Iran: GOTO 1979, Restart

The unreasoning hostility and animosity of the West towards Iran has been going on for so long now that it has become almost a permanent feature of the international landscape. Most of the diplomats, journalists and pundits who take an interest in it hadn’t even started their careers at the time of the 1979 revolution: some weren’t even born then. Most, I suspect, would have to make an effort to remember that things had once been otherwise.

But of course they were otherwise, once. Before 1979, Iran was the linchpin of western strategy in the Middle East, a rapidly modernising state presided over by a firm but wise ruler, a reliable friend of the West, a massive market for arms and sophisticated western goods and the military strong-man of the region. All that disappeared in a few months, to the astonishment of the punditocracy of the day. What made it worse was that the West actually back the Islamists to take over, against the allegedly “Communist” Mujihadeen E Khalq, who might have created a secular, modern, Iran had they won. The West has been in a monumental sulk ever since.

And so began the apparently endless campaign to bring the Iranian regime down, a campaign which long ago left any semblance of logic or coherence behind it, and became a kind of Frankenstein’s monster which stumbles on year by year because it’s too embarrassing to stop it. From efforts at physically overthrowing the regime, to promoting war with Iraq in which a million died, to economic sanctions, and fake anger about a nuclear weapon programme which even the Americans admit doesn’t exist, it’s staggered from one expedient to the next. It’s all turned out horribly badly. Iraq failed to won the war in spite of massive western assistance, and eventually Saddam Hussein himself had to be destroyed, in a war which was supposed to ultimately lead to Tehran, but which led instead to a Shia-dominated Iraq, and a Iraq-Iran alliance never before seen in history. Meanwhile, the core group of Iran-haters (the Americans, British, French and Germans and assorted Arab absolute monarchies) was becoming smaller and more isolated by the year. And Iran is still there, a major regional power with good relations with Russia and China, an important oil exporter and a key actor in Lebanon and Syria. It’s enough to drive the West to screaming hysteria, which is exactly what it has done.

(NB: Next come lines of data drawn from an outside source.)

/-- A bit of a field is not in the mask of fields that are apart from it. -/
theorem fieldsMask_bit_of_apart (hf : ∀ g ∈ fs, f.apart g = true) {j : Nat} (hj : j < f.width) :
    (fieldsMask fs).getLsbD (f.pos + j) = false := by
  rw [fieldsMask_bit, List.any_eq_false]
  intro g hg
  have ha := hf g hg
  simp only [BitField.apart, Bool.or_eq_true, decide_eq_true_eq] at ha
  rw [g.mask_bit]
  simp
  omega

theorem get_and_fieldsMask (hf : f ∈ fs) (hle : f.pos + f.width ≤ 32) (w : Word) : f.get (w &&& fieldsMask fs) = f.get w :=
  get_congr fun j hj => by rw [BitVec.getLsbD_and, fieldsMask_bit_of_mem hf hle hj, Bool.and_true]

/-- A write of several fields leaves each as written (R15, RegModify). -/
theorem get_modifyFields (hf : f ∈ fs) (hle : f.pos + f.width ≤ 32) (w v : Word) :
    f.get ((w &&& ~~~fieldsMask fs) ||| (v &&& fieldsMask fs)) = f.get v :=
  get_congr fun j hj => by
    have hm := fieldsMask_bit_of_mem hf hle hj
    simp only [BitVec.getLsbD_or, BitVec.getLsbD_and, BitVec.getLsbD_not, hm]
    simp

/-- A write of several fields leaves the fields that are apart from them (R15, RegModify). -/
theorem get_modifyFields_apart (hf : ∀ g ∈ fs, f.apart g = true) (hle : f.pos + f.width ≤ 32) (w v : Word) :
    f.get ((w &&& ~~~fieldsMask fs) ||| (v &&& fieldsMask fs)) = f.get w :=
  get_congr fun j hj => by
    have hm := fieldsMask_bit_of_apart hf hj
    have hlt : f.pos + j < 32 := by omega
    simp only [BitVec.getLsbD_or, BitVec.getLsbD_and, BitVec.getLsbD_not, hm, hlt]
    simp

theorem fieldsMask_singleton (f : BitField) : fieldsMask [f] = f.mask := BitVec.or_zero

/-- Clearing a field leaves it 0 and the fields that are apart as they are (45_ltdc.md R289). -/
theorem get_clear {g : BitField} (hle : f.pos + f.width ≤ 32) (hg : g.pos + g.width ≤ 32) (ha : g.apart f = true) (w : Word) :
    f.get (w &&& ~~~f.mask) = 0 ∧ g.get (w &&& ~~~f.mask) = g.get w := by
  constructor
  · simpa [BitField.get] using f.get_modify w 0 hle
  · simpa using g.get_modify_apart f w 0 hg ha

end

/-! ### A flag set in a register of the mask `M` (R282, R286) -/

/-- The word of a register with the bits `M` in which the flag `f` has been set. -/
def setFlag (M : Word) (f : BitField) (w : Word) : Word := (w &&& (M &&& ~~~f.mask)) ||| f.put 1

section
variable {f g : BitField} {fs : List BitField}

/-- What a RegModify of the flag stores. -/
theorem modify_and_fieldsMask (hf : f ∈ fs) (w : Word) :
    ((w &&& ~~~f.mask) ||| (f.put 1 &&& f.mask)) &&& fieldsMask fs = setFlag (fieldsMask fs) f w := by
  have hput := f.put_and_fieldsMask fs 1 hf
  rw [f.put_and_mask, setFlag, BitVec.and_or_distrib_right, hput, BitVec.and_assoc, BitVec.and_comm (~~~f.mask)]

theorem isSet_setFlag (hw : f.width = 1) (hle : f.pos + f.width ≤ 32) (M w : Word) : f.isSet (setFlag M f w) = true := by
  have hone : (f.get (setFlag M f w)).testBit 0 = true := by
    have hpos : f.pos < 32 := by omega
    rw [f.get_bit, setFlag, BitVec.getLsbD_or, f.put_bit]
    simp [hw, hpos]
  rw [BitField.isSet, bne_iff_ne]
  intro h
  rw [h] at hone
  cases hone

/-- The other fields of the register keep what they hold. -/
theorem get_setFlag_apart (hg : g ∈ fs) (hle : g.pos + g.width ≤ 32) (ha : g.apart f = true) (w : Word) :
    g.get (setFlag (fieldsMask fs) f w) = g.get w := by
  have hclear : g.get (w &&& (fieldsMask fs &&& ~~~f.mask)) = g.get (w &&& fieldsMask fs) := by
    rw [← BitVec.and_assoc]
    simpa using g.get_modify_apart f (w &&& fieldsMask fs) 0 hle ha
  rw [setFlag, BitField.get_or, hclear, get_and_fieldsMask hg hle, g.get_put_apart f 1 ha, Nat.or_zero]

end

/-! ### GCR (R49) -/

section
variable {p : Params} (hp : p.layoutOk = true)
include hp

theorem gcr_fieldsFit : fieldsFit (p.fieldsOf .gcr) = true := layoutOk_fits hp (by decide)

/-- A read-write field of GCR reads what a write put there. -/
theorem get_gcrWrite_written {f : BitField} (hf : f ∈ p.regMap.fields.gcr.written) (old w : Word) :
    f.get (gcrWrite p old w) = f.get w := by
  have hfit := gcr_fieldsFit hp
  have hle : f.pos + f.width ≤ 32 := fieldsFit_le hfit (List.mem_append_left _ hf)
  have ha : ∀ g ∈ p.regMap.fields.gcr.readOnly, f.apart g = true :=
    fun g hg => fieldsFit_apart_places hfit (I := [0, 1, 2, 3, 4, 5]) (J := [6, 7, 8]) (by decide) f hf g hg
  refine get_congr fun j hj => ?_
  have hin := fieldsMask_bit_of_mem hf hle hj
  have hout := fieldsMask_bit_of_apart ha hj
  have hlt : f.pos + j < 32 := by omega
  simp only [gcrWrite, Params.writeMask, BitVec.getLsbD_or, BitVec.getLsbD_and, BitVec.getLsbD_not, hin, hout, hlt]
  simp

/-- A read-only field of GCR keeps what it holds. -/
theorem get_gcrWrite_readOnly {f : BitField} (hf : f ∈ p.regMap.fields.gcr.readOnly) (old w : Word) :
    f.get (gcrWrite p old w) = f.get old := by
  have hle : f.pos + f.width ≤ 32 := fieldsFit_le (gcr_fieldsFit hp) (List.mem_append_right _ hf)
  refine get_congr fun j hj => ?_
  have hin := fieldsMask_bit_of_mem hf hle hj
  simp only [gcrWrite, Params.writeMask, BitVec.getLsbD_or, BitVec.getLsbD_and, BitVec.getLsbD_not, hin]
  simp

/-- A RegModify of fields of GCR leaves every field that is apart from them. -/
theorem get_gcrWrite_apart {f : BitField} {fs : List BitField} (hf : f ∈ p.fieldsOf .gcr)
    (ha : ∀ g ∈ fs, f.apart g = true) (old v : Word) :
    f.get (gcrWrite p old ((old &&& ~~~fieldsMask fs) ||| (v &&& fieldsMask fs))) = f.get old := by
  rcases List.mem_append.1 hf with hw | hr
  · rw [get_gcrWrite_written hp hw, get_modifyFields_apart ha (fieldsFit_le (gcr_fieldsFit hp) hf)]
  · exact get_gcrWrite_readOnly hp hr old _

/-- A RegModify of read-write fields of GCR leaves each as written. -/
theorem get_gcrWrite_modified {f : BitField} {fs : List BitField} (hw : f ∈ p.regMap.fields.gcr.written) (hf : f ∈ fs)
    (old v : Word) : f.get (gcrWrite p old ((old &&& ~~~fieldsMask fs) ||| (v &&& fieldsMask fs))) = f.get v := by
  rw [get_gcrWrite_written hp hw, get_modifyFields hf (fieldsFit_le (gcr_fieldsFit hp) (List.mem_append_left _ hw))]

end

/-- A write of GCR leaves no bit outside its fields. -/
theorem within_gcrWrite (p : Params) (old w : Word) : gcrWrite p old w &&& ~~~p.mask .gcr = 0 := by
  have hm : p.mask .gcr = fieldsMask p.regMap.fields.gcr.written ||| fieldsMask p.regMap.fields.gcr.readOnly :=
    fieldsMask_append _ _
  simp only [gcrWrite, Params.writeMask, hm]
  generalize fieldsMask p.regMap.fields.gcr.written = a, fieldsMask p.regMap.fields.gcr.readOnly = b
  ext i hi
  simp only [BitVec.getElem_and, BitVec.getElem_or, BitVec.getElem_not]
  cases a[i] <;> cases b[i] <;> simp

/-- The four polarities with their values (R277), in the order of their fields in GCR. -/
def polarityParts (g : GcrFields) (hs vs de pc : Bool) : List (BitField × Nat) :=
  [(g.pcpol, pc.toNat), (g.depol, de.toNat), (g.vspol, vs.toNat), (g.hspol, hs.toNat)]

theorem polarity_eq (g : GcrFields) (hs vs de pc : Bool) : g.polarity hs vs de pc = putAll (polarityParts g hs vs de pc) := by
  simp only [GcrFields.polarity, polarityParts, putAll, BitField.putBit, List.foldr_cons, List.foldr_nil]
  ac_rfl

theorem polarityParts_fit {p : Params} (hp : p.layoutOk = true) (hs vs de pc : Bool) :
    PartsFit (polarityParts p.regMap.fields.gcr hs vs de pc) := by
  have hfit := gcr_fieldsFit hp
  have fits {f : BitField} (b : Bool) (hf : (f, 1) ∈ p.regMap.fields.fixedWidths) : b.toNat < 2 ^ f.width := by
    rw [layoutOk_width hp hf]
    exact Bool.toNat_lt b
  refine ⟨?_, ?_⟩
  · simp only [Params.fieldsOf, GcrFields.written, GcrFields.readOnly, List.cons_append, fieldsFit, List.all_cons,
      Bool.and_eq_true] at hfit
    simp [polarityParts, fieldsFit, hfit]
  · simp only [polarityParts, List.forall_mem_cons]
    refine ⟨fits pc ?_, fits de ?_, fits vs ?_, fits hs ?_, by simp⟩
    all_goals simp [FieldMap.fixedWidths, GcrFields.written]

/-! ### Words within the fields of their register -/

theorem within_pairWord (q : PairPos) (hBits lBits hi lo : Nat) :
    within (fieldsMask [q.high hBits, q.low lBits]) (q.word hBits lBits hi lo) = true :=
  within_or (within_put hi (by simp)) (within_put lo (by simp))

theorem within_colourWord (c : ColourFields) (rgb : Word) : within (fieldsMask c.all) (c.word rgb) = true :=
  within_or (within_or (within_put _ (by simp [ColourFields.all])) (within_put _ (by simp [ColourFields.all])))
    (within_put _ (by simp [ColourFields.all]))

/-- The four channels of LxDCCR fill the register. -/
theorem fieldsMask_dccr {p : Params} (hp : p.layoutOk = true) (k : Nat) : p.mask (.layer k .dccr) = BitVec.allOnes 32 := by
  have hfit : fieldsFit (p.regMap.fields.layer.dcalpha :: p.regMap.fields.layer.dccr.all) = true :=
    layoutOk_fits hp (r := .layer 1 .dccr) (by decide)
  have width {f : BitField} (hf : (f, 8) ∈ p.regMap.fields.fixedWidths) : f.width = 8 := layoutOk_width hp hf
  have ha := width (f := p.regMap.fields.layer.dcalpha) (by simp [FieldMap.fixedWidths])
  have hb := width (f := p.regMap.fields.layer.dccr.blue) (by simp [FieldMap.fixedWidths, ColourFields.all])
  have hg := width (f := p.regMap.fields.layer.dccr.green) (by simp [FieldMap.fixedWidths, ColourFields.all])
  have hr := width (f := p.regMap.fields.layer.dccr.red) (by simp [FieldMap.fixedWidths, ColourFields.all])
  simp only [ColourFields.all, fieldsFit, BitField.apart, List.all_cons, List.all_nil, Bool.and_true, Bool.and_eq_true,
    Bool.or_eq_true, decide_eq_true_eq, ha, hb, hg, hr] at hfit
  refine BitVec.eq_of_getLsbD_eq fun i hi => ?_
  simp only [Params.mask, Params.fieldsOf, Params.layerFieldsOf, fieldsMask_bit, ColourFields.all, List.any_cons,
    List.any_nil, BitField.mask_bit, ha, hb, hg, hr, hi, BitVec.getLsbD_allOnes]
  simp only [decide_true, Bool.true_and, Bool.or_false, Bool.or_eq_true, Bool.and_eq_true, decide_eq_true_eq]
  omega

/-- The address of LxCFBAR fills the register. -/
theorem fieldsMask_cfbar {p : Params} (hp : p.layoutOk = true) (k : Nat) : p.mask (.layer k .cfbar) = BitVec.allOnes 32 := by
  have hfit : fieldsFit [p.regMap.fields.layer.cfbadd] = true := layoutOk_fits hp (r := .layer 1 .cfbar) (by decide)
  have hw : p.regMap.fields.layer.cfbadd.width = 32 := layoutOk_width hp (by simp [FieldMap.fixedWidths])
  have hle := fieldsFit_le hfit List.mem_cons_self
  refine BitVec.eq_of_getLsbD_eq fun i hi => ?_
  simp only [Params.mask, Params.fieldsOf, Params.layerFieldsOf, fieldsMask_bit, List.any_cons, List.any_nil,
    BitField.mask_bit, hw, hi, BitVec.getLsbD_allOnes]
  simp only [decide_true, Bool.true_and, Bool.or_false, Bool.and_eq_true, decide_eq_true_eq]
  omega

theorem within_allOnes (w : Word) : within (BitVec.allOnes 32) w = true := within_iff.2 BitVec.and_allOnes

end Sys2Proof.Machine
end

section
/-! PROOFS, family 45_ltdc: the acts of an operation made one after another. `made` says what acts leave of the state when an
agent's step `f` follows each of them; the position in the operation is put back at the end (`iterState_round`,
`beginActs_continueFor`), so that no rule about an operation speaks of the steps still to be made. -/

namespace Sys2Proof.Machine

/-! ### Acts, one after another (R10) -/

/-- What the acts leave, if each is made, with the step `f` after each; none if one of them holds or stops. -/
def made (f : State → State) : List Act → State → Option State
  | [], s => some s
  | a :: acts, s =>
    match doAct a s with
    | .done t => made f acts (f t)
    | .stay _ => none
    | .stop _ => none

section
variable {f : State → State} {s t u : State} {acts more : List Act}

theorem made_of_done {a : Act} (e : doAct a s = .done t) : made f (a :: acts) s = made f acts (f t) := by
  simp only [made, e]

But how do you turn off a hate campaign that’s lasted 35 years? It seems fairly clear that the West is now essentially going through the motions, and that it’s been quietly decided that the Iranian regime will just have to be lived with. Even so, such a violent change can’t be made overnight, or even the media might notice. So what we’re seeing now is a deliberate attempt to pretend that it’s the Iranians who have changed, that the election of Rouhani marks some kind of turning point. It’s significant that he’s not being subjected to the same character assassination as his predecessor was, and this suggests that, at long last, the West has decided to acknowledge that the Islamic regime is here to stay. It only took them thirty-five years.